If PD will be in a different zone, the cluster will not find this disk.
In Documentation Using preexisting persistent disks as PersistentVolumes you can find information and examples how to reuse persistent disks.
If you didn't create Persistent Disk yet, you can create it based on Creating and attaching a disk documentation. For this tests, I've used below disk:
gcloud compute disks create pd-name \
--size 10G \
--type pd-standard \
--zone europe-west3-b
If you will create PD with less than 200G you will get below Warning, everything depends on your needs. In zone europe-west3-b, pd-standard type can have storage between 10GB - 65536GB.

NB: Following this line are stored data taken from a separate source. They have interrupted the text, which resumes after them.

-- ==== Sys2Proof/Laws/Step.lean ====
section
/-! SUPPORT. The step at each micro-program address, one lemma per row of 40_sequencer.md R131, and from them what a
step can do, once: `Move` lists it, `step_move` says that every step without `hw_rst` is one of its cases. -/

namespace Sys2Proof.Machine

theorem step_at_rst0 {s : State} (h : s.port.hwRst = false) (hu : s.upc = .rst0) :
    step s = .next (nextPort (atIssue microRst0 s)) := by
  simp [step, h, fetched, hu, Upc.cmd?, micro]

theorem step_at_rst2 {s : State} (h : s.port.hwRst = false) (hu : s.upc = .rst2) :
    step s = .next (nextPort (atIssue microRst2 s)) := by
  simp [step, h, fetched, hu, Upc.cmd?, micro]

theorem step_at_rst6 {s : State} (h : s.port.hwRst = false) (hu : s.upc = .rst6) :
    step s = .next (nextPort (atIssue microRst6 s)) := by
  simp [step, h, fetched, hu, Upc.cmd?, micro]

theorem step_at_ers4 {s : State} (h : s.port.hwRst = false) (hu : s.upc = .ers4) :
    step s = .next (nextPort (atIssue microErs4 s)) := by
  simp [step, h, fetched, hu, Upc.cmd?, micro]

theorem step_at_upl2 {s : State} (h : s.port.hwRst = false) (hu : s.upc = .upl2) :
    step s = .next (nextPort (atIssue microUpl2 s)) := by
  simp [step, h, fetched, hu, Upc.cmd?, micro]

theorem step_at_upl5 {s : State} (h : s.port.hwRst = false) (hu : s.upc = .upl5) :
    step s = .next (nextPort (atIssue microUpl5 s)) := by
  simp [step, h, fetched, hu, Upc.cmd?, micro]

theorem step_at_fin1 {s : State} (h : s.port.hwRst = false) (hu : s.upc = .fin1) :
    step s = .next (nextPort (atIssue microFin1 s)) := by
  simp [step, h, fetched, hu, Upc.cmd?, micro]

theorem step_at_qry0 {s : State} (h : s.port.hwRst = false) (hu : s.upc = .qry0) :
    step s = .next (nextPort (atIssue microQry0 s)) := by
  simp [step, h, fetched, hu, Upc.cmd?, micro]

theorem step_at_rst3 {s : State} (h : s.port.hwRst = false) (hu : s.upc = .rst3) :
    step s = .next (nextPort (delay s.cfg.tResetSettle s)) := by
  simp [step, h, fetched, hu, Upc.cmd?, micro]

theorem step_at_ers1 {s : State} (h : s.port.hwRst = false) (hu : s.upc = .ers1) :
    step s = .next (nextPort (delay s.cfg.tErasePre s)) := by
  simp [step, h, fetched, hu, Upc.cmd?, micro]

theorem step_at_ers3 {s : State} (h : s.port.hwRst = false) (hu : s.upc = .ers3) :
    step s = .next (nextPort (delay s.cfg.tEraseSettle s)) := by
  simp [step, h, fetched, hu, Upc.cmd?, micro]

theorem step_at_upl1 {s : State} (h : s.port.hwRst = false) (hu : s.upc = .upl1) :
    step s = .next (nextPort (delay s.cfg.tInitSettle s)) := by
  simp [step, h, fetched, hu, Upc.cmd?, micro]

theorem step_at_rst1 {s : State} (h : s.port.hwRst = false) (hu : s.upc = .rst1) :
    step s = afterStep (transact (fun s => xferIssue (writeReq s.cfg .activate) s) 0 (fun _ s => gotoNext s)
      (fun code s => raiseTransport code (abortLine s)) s) := by
  simp [step, h, fetched, hu, Upc.cmd?, Instr.ofCmd, exec, execActivate, atSender]

theorem step_at_rst4 {s : State} (h : s.port.hwRst = false) (hu : s.upc = .rst4) :
    step s = afterStep (send .iscEnable s) := by
  simp [step, h, fetched, hu, Upc.cmd?, Instr.ofCmd, exec, execIscEnable, atSender]

theorem step_at_ers0 {s : State} (h : s.port.hwRst = false) (hu : s.upc = .ers0) :
    step s = afterStep (send .iscEnable s) := by
  simp [step, h, fetched, hu, Upc.cmd?, Instr.ofCmd, exec, execIscEnable, atSender]

theorem step_at_ers2 {s : State} (h : s.port.hwRst = false) (hu : s.upc = .ers2) :
    step s = afterStep (send .iscErase s) := by
  simp [step, h, fetched, hu, Upc.cmd?, Instr.ofCmd, exec, execIscErase, atSender]

theorem step_at_fin0 {s : State} (h : s.port.hwRst = false) (hu : s.upc = .fin0) :
    step s = afterStep (send .iscDisable s) := by
  simp [step, h, fetched, hu, Upc.cmd?, Instr.ofCmd, exec, execIscDisable, atSender]

theorem step_at_upl0 {s : State} (h : s.port.hwRst = false) (hu : s.upc = .upl0) :
    step s = afterStep (transact (fun s => advance .streaming (xferIssue (writeReq s.cfg .lscInit) s)) 0
      (fun _ s => gotoNext s) raiseTransport s) := by
  simp [step, h, fetched, hu, Upc.cmd?, Instr.ofCmd, exec, execLscInit, atSender]

theorem step_at_upl3 {s : State} (h : s.port.hwRst = false) (hu : s.upc = .upl3) :
    step s = afterStep (burst s) := by
  simp [step, h, fetched, hu, Upc.cmd?, Instr.ofCmd, exec, execLscBitstreamBurst, atSender]

theorem step_at_rst5 {s : State} (h : s.port.hwRst = false) (hu : s.upc = .rst5) :
    step s = afterStep (sendRecv .readIdcode s.cfg.idReadLen (fun w s => { s with idr := w }) s) := by
  simp [step, h, fetched, hu, Upc.cmd?, Instr.ofCmd, exec, execReadIdcode, atSender]

theorem step_at_upl4 {s : State} (h : s.port.hwRst = false) (hu : s.upc = .upl4) :
    step s = afterStep (sendRecv .lscReadStatus s.cfg.statusReadLen setStatus s) := by
  simp [step, h, fetched, hu, Upc.cmd?, Instr.ofCmd, exec, execLscReadStatus, atSender]

theorem step_at_idle {s : State} (h : s.port.hwRst = false) (hu : s.upc = .idle) :
    step s =
      if s.port.opValid then afterStep (exec (decodeOp s.port.op (portLen s)) s) else .next (nextPort s) := by
  by_cases hv : s.port.opValid = true
  · simp [step, h, fetched, hu, hv]
  · simp [step, h, fetched, hu, hv, micro]

theorem step_hwRst {s : State} (h : s.port.hwRst = true) : step s = .next (nextPort (hwReset s)) := by
  simp [step, h]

You have selected a disk size of under [200GB]. This may result in poor I/O performance. For more information, see: https://developers.google.com/com
pute/docs/disks#performance.
Keep in mind that you might get different types of Persistent Disk on different zones. For more details you can check Disk Types documentation or run $ gcloud compute disk-types list.

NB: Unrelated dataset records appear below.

-- ==== Sys2Proof/Tests/Slice0.lean ====
section
/-! SUPPORT. The model's own tests, on a test vehicle whose OPEN parameters are chosen as 95_test_vectors.md section 0
does (CFG0 asks for concrete values): ill-formed parameters are refused, written-out words decode, one step of each
instruction, and for each statement with hypotheses a state that meets them. -/

namespace Sys2Proof.Machine.Tests

/-- The frames of the test vehicle: four bytes each, pairwise different, of no other meaning. -/
def rom : CmdRom where
  activate := [0xA4, 0xC6, 0xF4, 0x8A]
  iscEnable := [0xC6, 0x00, 0x00, 0x01]
  iscErase := [0x0E, 0x00, 0x00, 0x02]
  iscDisable := [0x26, 0x00, 0x00, 0x03]
  readIdcode := [0xE0, 0x00, 0x00, 0x04]
  lscInit := [0x46, 0x00, 0x00, 0x05]
  lscBitstreamBurst := [0x7A, 0x01, 0x02, 0x06]
  lscReadStatus := [0x3C, 0x00, 0x00, 0x07]

/-- The parameters of the test vehicle. -/
def cfg0 : Config where
  expectedIdcode := 0x43002C01
  idReadLen := 4
  statusReadLen := 4
  prefixLen := 4
  cmdLen := 4
  cmd := rom
  doneBit := 8
  busyBit := 12
  failBit := 13
  tResetSettle := 10
  tErasePre := 3
  tEraseSettle := 50
  tInitSettle := 100
  timeUnit := 1
  maxResetAttempts := 2
  maxXfer := 65535
  lenW := 32
  errW := 32
  dlyW := 8
  stateOperating := 1
  rstPolarity := true
  rstOnAbort := .release
  sentinel := 0xFF

/-- A state of the test vehicle at an address and phase, the rest as after reset. -/
def at_ (u : Upc) (p : Ph) : State :=
  { State.reset with cfg := cfg0, upc := u, ph := p }

/-- The same with a response on the port. -/
def rspAt (u : Upc) (r : Rsp) : State :=
  { at_ u .wait with port := { Ports.atReset with rsp := some r }, xfq := some (writeReq cfg0 .activate) }

/-- The image of a byte list. -/
def img (bs : List Byte) : Memory :=
  Memory.load [] 0 bs

/-- The state a step or an instruction goes on with. -/
def after (o : Host.Outcome State Fault Refusal) : Option State :=
  match o with
  | .next t => some t
  | .fault _ => none
  | .refused _ => none

/-- Where control stands after it. -/
def ctl (o : Host.Outcome State Fault Refusal) : Option (Upc × Ph) :=
  (after o).map (fun t => (t.upc, t.ph))

/-- The mailbox after it. -/
def res (o : Host.Outcome State Fault Refusal) : Option (Bool × ResCode × Word) :=
  (after o).map (fun t => (t.resValid, t.resCode, t.resDetail))

/-! ### WellFormed -/

theorem test_wf_cfg0 : cfg0.wf = true ∧ cfg0.maxXferWhole = true := by decide

/-- R7 (a): two flags at one bit. -/
theorem test_wf_refuses_equal_bits :
    ({ cfg0 with busyBit := 8 }).statusBitsOk = false ∧ ({ cfg0 with failBit := 8 }).wf = false ∧
    ({ cfg0 with failBit := 12 }).wf = false := by decide

/-- R7 (b): MAX_XFER 0. -/
theorem test_wf_refuses_zero_transfer :
    ({ cfg0 with maxXfer := 0 }).maxXferOk = false ∧ ({ cfg0 with maxXfer := 0 }).wf = false := by decide

/-- R69: MAX_XFER 3 admits the chunk function and no whole configuration. -/
theorem test_wf_refuses_short_transfer :
    ({ cfg0 with maxXfer := 3 }).wf = true ∧ ({ cfg0 with maxXfer := 3 }).maxXferWhole = false := by decide

/-- R7 (c): no attempt. -/
theorem test_wf_refuses_no_attempt :
    ({ cfg0 with maxResetAttempts := 0 }).attemptsOk = false ∧ ({ cfg0 with maxResetAttempts := 0 }).wf = false := by
  decide

/-- R194: the short delay is at least 1 and below the erase settle time. -/
theorem test_wf_refuses_erase_pre :
    ({ cfg0 with tErasePre := 0 }).erasePreOk = false ∧ ({ cfg0 with tErasePre := 50 }).erasePreOk = false ∧
    ({ cfg0 with tErasePre := 50 }).wf = false ∧ ({ cfg0 with tErasePre := 49 }).wf = true := by decide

Once you have Persistent Disk you can create PersistentVolume and PersistentVolumeClaim.
apiVersion: v1
kind: PersistentVolume
metadata:
name: pv
spec:
storageClassName: "test"
capacity:
storage: 10G
accessModes:
- ReadWriteOnce
claimRef:
namespace: default
name: pv-claim
gcePersistentDisk:
pdName: pd-name
fsType: ext4
---
apiVersion: v1
kind: PersistentVolumeClaim
metadata:
name: pv-claim
spec:
storageClassName: "test"
accessModes:
- ReadWriteOnce
resources:
requests:
storage: 10G
---
kind: Pod
apiVersion: v1
metadata:
name: task-pv-pod
spec:
volumes:
- name: task-pv-storage
persistentVolumeClaim:
claimName: pv-claim
containers:
- name: task-pv-container
image: nginx
ports:
- containerPort: 80
name: "http-server"
volumeMounts:
- mountPath: "/usr/data"
name: task-pv-storage
Tests
$ kubectl get pv,pvc,pod
NAME CAPACITY ACCESS MODES RECLAIM POLICY STATUS CLAIM STORAGECLASS REASON AGE
persistentvolume/pv 10G RWO Retain Bound default/pv-claim test 22s
NAME STATUS VOLUME CAPACITY ACCESS MODES STORAGECLASS AGE
persistentvolumeclaim/pv-claim Bound pv 10G RWO test 22s
NAME READY STATUS RESTARTS AGE
pod/task-pv-pod 1/1 Running 0 21s
Write some information to disk
$ kubectl exec -ti task-pv-pod -- bin/bash
root#task-pv-pod:/# cd /usr/share/nginx/html
root#task-pv-pod:/usr/share/nginx/html# echo "This is test message from Nginx pod" >> message.txt
Now I removed all previous resources: pv, pvc and pod.
$ kubectl get pv,pvc,pod
No resources found
Now If I would recreate pv, pvc with small changes in pod, for example busybox.
containers:
- name: busybox
image: busybox
command: ["/bin/sh"]
args: ["-c", "while true; do echo hello; sleep 10;done"]
volumeMounts:
- mountPath: "/usr/data"
name: task-pv-storage
It will be rebound
$ kubectl get pv,pvc,po
NAME CAPACITY ACCESS MODES RECLAIM POLICY STATUS CLAIM STORAGECLASS REASON AGE
persistentvolume/pv 10G RWO Retain Bound default/pv-claim 43m
NAME STATUS VOLUME CAPACITY ACCESS MODES STORAGECLASS AGE
persistentvolumeclaim/pv-claim Bound pv 10G RWO 43m
NAME READY STATUS RESTARTS AGE
pod/busybox 1/1 Running 0 3m43s
And in the busybox pod I will be able to find Message.txt.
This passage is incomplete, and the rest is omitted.